Output exactly the lines below, starting with the line that has "(.sdbase t gu r gb off)" and going on through the line that has "(Word14.field w 0 4) x", both included, and no other lines.

Stored entries
>>>>
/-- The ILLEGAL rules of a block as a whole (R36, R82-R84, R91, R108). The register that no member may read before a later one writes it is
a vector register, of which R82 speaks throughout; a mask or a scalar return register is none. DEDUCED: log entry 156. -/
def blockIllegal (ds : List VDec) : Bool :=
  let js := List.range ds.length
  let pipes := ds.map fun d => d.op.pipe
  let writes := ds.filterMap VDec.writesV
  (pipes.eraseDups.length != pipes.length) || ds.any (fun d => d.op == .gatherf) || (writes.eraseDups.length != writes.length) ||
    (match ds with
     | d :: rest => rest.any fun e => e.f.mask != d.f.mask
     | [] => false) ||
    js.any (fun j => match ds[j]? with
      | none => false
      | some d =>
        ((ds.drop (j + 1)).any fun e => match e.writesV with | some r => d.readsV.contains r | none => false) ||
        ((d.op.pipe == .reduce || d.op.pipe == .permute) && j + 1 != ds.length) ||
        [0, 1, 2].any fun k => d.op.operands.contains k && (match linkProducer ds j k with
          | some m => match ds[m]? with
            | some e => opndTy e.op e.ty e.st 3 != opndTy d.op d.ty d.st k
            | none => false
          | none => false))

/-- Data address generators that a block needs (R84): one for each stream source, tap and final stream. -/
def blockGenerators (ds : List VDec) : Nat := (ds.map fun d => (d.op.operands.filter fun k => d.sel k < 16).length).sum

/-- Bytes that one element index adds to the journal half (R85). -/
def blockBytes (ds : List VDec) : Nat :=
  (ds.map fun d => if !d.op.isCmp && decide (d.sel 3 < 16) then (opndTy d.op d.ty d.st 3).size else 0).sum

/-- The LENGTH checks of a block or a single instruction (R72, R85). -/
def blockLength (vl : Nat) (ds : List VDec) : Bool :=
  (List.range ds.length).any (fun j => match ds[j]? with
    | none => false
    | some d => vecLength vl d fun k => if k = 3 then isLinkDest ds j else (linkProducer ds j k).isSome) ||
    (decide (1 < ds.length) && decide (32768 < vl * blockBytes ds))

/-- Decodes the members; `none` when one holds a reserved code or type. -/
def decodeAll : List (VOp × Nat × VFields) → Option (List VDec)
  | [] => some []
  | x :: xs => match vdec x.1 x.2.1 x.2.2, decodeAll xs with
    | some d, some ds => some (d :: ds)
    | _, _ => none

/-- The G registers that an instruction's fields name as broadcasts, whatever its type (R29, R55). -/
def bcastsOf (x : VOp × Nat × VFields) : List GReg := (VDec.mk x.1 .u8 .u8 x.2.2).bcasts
<<<<
>>>>
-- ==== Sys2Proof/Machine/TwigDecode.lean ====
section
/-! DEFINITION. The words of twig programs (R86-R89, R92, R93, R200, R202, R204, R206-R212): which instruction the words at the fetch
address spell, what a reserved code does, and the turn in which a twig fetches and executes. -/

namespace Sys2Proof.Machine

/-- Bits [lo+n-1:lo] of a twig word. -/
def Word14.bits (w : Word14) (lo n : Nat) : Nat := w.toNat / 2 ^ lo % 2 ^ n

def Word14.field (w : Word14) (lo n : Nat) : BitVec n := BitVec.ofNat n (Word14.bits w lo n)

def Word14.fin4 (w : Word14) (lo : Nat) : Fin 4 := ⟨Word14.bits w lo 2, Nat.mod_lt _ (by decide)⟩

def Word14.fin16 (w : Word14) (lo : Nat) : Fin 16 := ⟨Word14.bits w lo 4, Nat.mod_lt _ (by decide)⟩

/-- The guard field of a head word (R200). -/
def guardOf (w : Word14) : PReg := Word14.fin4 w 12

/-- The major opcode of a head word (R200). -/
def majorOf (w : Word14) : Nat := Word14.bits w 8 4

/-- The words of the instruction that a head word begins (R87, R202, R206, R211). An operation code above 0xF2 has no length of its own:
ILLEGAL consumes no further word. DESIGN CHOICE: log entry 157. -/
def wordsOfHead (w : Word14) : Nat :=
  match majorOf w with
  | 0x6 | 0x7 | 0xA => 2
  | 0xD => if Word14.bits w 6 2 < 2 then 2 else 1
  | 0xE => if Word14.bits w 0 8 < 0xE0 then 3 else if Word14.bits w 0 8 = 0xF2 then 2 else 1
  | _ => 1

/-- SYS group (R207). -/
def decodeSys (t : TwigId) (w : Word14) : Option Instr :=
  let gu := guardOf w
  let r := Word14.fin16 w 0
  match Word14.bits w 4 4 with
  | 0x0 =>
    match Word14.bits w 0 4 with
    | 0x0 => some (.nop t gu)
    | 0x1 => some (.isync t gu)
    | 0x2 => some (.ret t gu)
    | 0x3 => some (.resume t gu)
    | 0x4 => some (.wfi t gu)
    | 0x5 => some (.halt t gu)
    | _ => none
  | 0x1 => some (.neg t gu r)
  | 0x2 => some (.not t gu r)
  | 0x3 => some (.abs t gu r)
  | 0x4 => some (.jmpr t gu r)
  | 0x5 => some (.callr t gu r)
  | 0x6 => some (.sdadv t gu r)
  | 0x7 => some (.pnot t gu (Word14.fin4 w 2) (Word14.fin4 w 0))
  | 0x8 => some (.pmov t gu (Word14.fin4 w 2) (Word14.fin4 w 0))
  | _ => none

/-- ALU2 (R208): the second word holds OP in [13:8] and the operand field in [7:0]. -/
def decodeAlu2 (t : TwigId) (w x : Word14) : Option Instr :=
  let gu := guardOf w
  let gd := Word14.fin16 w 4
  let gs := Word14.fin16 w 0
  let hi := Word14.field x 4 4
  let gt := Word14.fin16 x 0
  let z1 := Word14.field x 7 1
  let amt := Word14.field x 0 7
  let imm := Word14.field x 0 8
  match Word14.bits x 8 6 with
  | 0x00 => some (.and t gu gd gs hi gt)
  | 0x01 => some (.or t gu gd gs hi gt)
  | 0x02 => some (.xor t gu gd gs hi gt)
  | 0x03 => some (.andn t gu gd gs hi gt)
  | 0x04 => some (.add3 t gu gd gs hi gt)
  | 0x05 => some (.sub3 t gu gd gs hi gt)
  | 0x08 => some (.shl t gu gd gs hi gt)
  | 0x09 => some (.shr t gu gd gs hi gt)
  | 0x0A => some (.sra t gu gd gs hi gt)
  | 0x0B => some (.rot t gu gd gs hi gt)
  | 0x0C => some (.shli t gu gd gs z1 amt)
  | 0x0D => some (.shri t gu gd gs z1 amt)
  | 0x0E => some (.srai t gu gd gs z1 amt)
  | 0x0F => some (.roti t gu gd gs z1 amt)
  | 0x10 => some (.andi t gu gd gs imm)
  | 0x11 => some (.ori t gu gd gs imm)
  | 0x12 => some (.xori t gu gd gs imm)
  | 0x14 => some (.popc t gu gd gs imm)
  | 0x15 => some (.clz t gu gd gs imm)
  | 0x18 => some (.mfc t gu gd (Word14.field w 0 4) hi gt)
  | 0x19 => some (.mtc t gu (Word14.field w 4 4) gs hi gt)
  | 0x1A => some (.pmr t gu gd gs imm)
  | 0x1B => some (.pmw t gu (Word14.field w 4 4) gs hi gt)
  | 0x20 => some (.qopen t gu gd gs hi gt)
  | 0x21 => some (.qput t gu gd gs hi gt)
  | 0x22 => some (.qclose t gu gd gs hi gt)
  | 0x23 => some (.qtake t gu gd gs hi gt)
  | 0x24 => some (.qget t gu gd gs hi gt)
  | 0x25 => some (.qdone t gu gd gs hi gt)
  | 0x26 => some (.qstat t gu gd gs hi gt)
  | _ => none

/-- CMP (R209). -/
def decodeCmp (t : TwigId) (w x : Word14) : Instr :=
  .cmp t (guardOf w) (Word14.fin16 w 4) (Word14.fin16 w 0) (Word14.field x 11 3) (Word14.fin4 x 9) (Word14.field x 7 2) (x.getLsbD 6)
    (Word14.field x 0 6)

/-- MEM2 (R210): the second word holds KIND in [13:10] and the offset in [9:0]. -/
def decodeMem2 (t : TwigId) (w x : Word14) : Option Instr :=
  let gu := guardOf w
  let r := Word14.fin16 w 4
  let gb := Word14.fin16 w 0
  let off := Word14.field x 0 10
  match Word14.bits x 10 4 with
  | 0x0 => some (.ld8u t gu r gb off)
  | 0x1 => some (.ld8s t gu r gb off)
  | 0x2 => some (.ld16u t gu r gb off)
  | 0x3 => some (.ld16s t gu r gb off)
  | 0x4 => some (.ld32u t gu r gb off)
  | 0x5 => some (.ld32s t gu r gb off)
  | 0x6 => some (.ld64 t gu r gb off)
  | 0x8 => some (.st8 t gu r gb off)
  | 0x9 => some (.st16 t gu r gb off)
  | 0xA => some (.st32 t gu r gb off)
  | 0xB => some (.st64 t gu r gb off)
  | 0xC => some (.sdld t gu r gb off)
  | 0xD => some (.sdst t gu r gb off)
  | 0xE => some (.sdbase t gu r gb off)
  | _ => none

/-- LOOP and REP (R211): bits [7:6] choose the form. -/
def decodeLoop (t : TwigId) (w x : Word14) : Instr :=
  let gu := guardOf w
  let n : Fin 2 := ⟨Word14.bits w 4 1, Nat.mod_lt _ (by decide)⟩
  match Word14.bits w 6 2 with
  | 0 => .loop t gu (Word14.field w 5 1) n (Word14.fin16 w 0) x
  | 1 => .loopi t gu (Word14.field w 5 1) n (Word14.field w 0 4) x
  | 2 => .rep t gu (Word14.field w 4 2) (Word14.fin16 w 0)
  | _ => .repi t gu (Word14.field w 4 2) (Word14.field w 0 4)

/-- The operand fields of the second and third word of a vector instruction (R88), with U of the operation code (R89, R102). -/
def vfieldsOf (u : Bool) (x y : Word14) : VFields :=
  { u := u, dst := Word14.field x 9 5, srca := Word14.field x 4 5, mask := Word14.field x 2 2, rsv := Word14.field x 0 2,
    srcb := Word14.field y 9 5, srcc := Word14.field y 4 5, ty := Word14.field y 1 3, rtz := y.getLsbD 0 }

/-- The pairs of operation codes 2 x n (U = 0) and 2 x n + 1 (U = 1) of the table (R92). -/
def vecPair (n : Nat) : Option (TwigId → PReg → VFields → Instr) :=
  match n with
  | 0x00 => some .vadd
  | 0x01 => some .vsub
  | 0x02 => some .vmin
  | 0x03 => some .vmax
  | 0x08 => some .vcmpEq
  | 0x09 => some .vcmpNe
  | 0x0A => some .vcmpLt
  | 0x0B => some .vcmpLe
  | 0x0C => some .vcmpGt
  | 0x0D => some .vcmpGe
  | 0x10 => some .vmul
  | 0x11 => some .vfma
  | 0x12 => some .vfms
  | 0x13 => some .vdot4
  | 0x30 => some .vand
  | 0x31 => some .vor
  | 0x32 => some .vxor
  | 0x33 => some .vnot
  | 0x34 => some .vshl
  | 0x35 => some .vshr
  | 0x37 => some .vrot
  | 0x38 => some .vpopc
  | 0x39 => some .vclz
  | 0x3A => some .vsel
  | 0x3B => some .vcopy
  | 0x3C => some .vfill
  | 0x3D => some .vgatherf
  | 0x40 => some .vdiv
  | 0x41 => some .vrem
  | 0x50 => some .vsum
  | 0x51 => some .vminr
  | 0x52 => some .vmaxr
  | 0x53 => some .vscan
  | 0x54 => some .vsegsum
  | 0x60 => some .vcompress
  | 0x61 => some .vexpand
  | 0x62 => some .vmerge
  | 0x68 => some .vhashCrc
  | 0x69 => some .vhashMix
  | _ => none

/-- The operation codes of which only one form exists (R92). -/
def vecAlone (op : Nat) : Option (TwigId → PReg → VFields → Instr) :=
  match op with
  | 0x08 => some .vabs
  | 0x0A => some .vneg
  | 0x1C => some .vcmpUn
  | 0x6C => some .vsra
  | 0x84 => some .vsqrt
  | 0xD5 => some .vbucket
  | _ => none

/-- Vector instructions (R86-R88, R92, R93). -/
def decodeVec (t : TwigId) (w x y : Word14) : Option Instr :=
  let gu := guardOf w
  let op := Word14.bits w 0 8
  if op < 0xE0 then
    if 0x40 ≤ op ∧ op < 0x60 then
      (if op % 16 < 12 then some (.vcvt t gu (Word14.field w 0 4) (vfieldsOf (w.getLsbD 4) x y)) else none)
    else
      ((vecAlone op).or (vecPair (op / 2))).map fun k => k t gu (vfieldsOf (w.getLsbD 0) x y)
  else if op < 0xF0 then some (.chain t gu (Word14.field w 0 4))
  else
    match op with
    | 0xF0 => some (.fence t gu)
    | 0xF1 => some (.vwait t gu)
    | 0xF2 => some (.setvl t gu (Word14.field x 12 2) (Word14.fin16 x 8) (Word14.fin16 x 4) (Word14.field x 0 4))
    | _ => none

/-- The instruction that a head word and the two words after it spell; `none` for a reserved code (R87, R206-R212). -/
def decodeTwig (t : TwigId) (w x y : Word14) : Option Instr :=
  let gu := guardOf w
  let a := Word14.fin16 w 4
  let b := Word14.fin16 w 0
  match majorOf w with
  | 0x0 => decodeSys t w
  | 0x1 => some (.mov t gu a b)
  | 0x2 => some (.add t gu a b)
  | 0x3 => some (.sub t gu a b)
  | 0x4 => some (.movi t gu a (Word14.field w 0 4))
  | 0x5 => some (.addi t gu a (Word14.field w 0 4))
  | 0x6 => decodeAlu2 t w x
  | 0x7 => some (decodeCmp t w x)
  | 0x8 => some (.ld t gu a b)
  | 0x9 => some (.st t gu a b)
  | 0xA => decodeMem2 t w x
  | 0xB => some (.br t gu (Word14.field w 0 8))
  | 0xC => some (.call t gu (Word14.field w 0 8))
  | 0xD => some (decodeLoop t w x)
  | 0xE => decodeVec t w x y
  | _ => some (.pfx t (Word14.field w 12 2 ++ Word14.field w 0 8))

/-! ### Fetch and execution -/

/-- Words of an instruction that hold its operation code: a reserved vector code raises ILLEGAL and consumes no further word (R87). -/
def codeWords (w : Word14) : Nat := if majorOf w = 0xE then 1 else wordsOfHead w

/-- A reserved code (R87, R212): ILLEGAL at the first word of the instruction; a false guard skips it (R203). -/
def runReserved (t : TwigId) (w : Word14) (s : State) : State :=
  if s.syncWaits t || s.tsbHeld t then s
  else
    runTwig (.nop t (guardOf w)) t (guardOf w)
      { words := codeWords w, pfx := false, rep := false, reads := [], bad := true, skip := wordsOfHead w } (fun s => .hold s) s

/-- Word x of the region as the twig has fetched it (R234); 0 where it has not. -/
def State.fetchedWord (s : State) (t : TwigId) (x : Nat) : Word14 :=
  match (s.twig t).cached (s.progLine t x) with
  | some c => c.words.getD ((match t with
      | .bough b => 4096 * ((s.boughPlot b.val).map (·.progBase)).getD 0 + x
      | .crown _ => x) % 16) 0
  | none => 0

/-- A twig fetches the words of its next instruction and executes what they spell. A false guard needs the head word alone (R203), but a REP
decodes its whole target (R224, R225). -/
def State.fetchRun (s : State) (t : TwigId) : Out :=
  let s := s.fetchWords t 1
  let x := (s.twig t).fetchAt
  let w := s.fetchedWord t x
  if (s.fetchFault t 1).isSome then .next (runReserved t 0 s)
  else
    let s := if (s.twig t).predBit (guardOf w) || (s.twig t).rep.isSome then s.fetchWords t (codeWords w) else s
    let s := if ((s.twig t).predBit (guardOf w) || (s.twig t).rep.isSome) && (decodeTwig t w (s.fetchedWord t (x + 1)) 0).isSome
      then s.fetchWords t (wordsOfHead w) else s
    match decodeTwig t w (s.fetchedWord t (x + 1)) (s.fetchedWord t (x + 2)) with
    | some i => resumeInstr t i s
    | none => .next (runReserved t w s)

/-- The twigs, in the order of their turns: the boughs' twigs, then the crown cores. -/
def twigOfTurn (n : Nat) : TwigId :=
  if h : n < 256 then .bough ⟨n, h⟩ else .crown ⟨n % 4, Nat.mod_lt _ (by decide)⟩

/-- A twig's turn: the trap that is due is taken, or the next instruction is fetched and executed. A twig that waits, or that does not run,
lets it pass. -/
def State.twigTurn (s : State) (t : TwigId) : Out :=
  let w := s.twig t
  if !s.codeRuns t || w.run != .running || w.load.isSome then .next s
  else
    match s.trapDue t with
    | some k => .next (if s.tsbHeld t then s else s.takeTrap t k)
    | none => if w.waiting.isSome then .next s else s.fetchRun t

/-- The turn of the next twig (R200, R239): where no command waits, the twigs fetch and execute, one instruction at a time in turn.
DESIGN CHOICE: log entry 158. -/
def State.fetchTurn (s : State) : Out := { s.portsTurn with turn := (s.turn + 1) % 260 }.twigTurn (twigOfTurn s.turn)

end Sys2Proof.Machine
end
<<<<
■ REPLY TO THE EXERCISE
  | 0xE => some (.sdbase t gu r gb off)
  | _ => none

/-- LOOP and REP (R211): bits [7:6] choose the form. -/
def decodeLoop (t : TwigId) (w x : Word14) : Instr :=
  let gu := guardOf w
  let n : Fin 2 := ⟨Word14.bits w 4 1, Nat.mod_lt _ (by decide)⟩
  match Word14.bits w 6 2 with
  | 0 => .loop t gu (Word14.field w 5 1) n (Word14.fin16 w 0) x
  | 1 => .loopi t gu (Word14.field w 5 1) n (Word14.field w 0 4) x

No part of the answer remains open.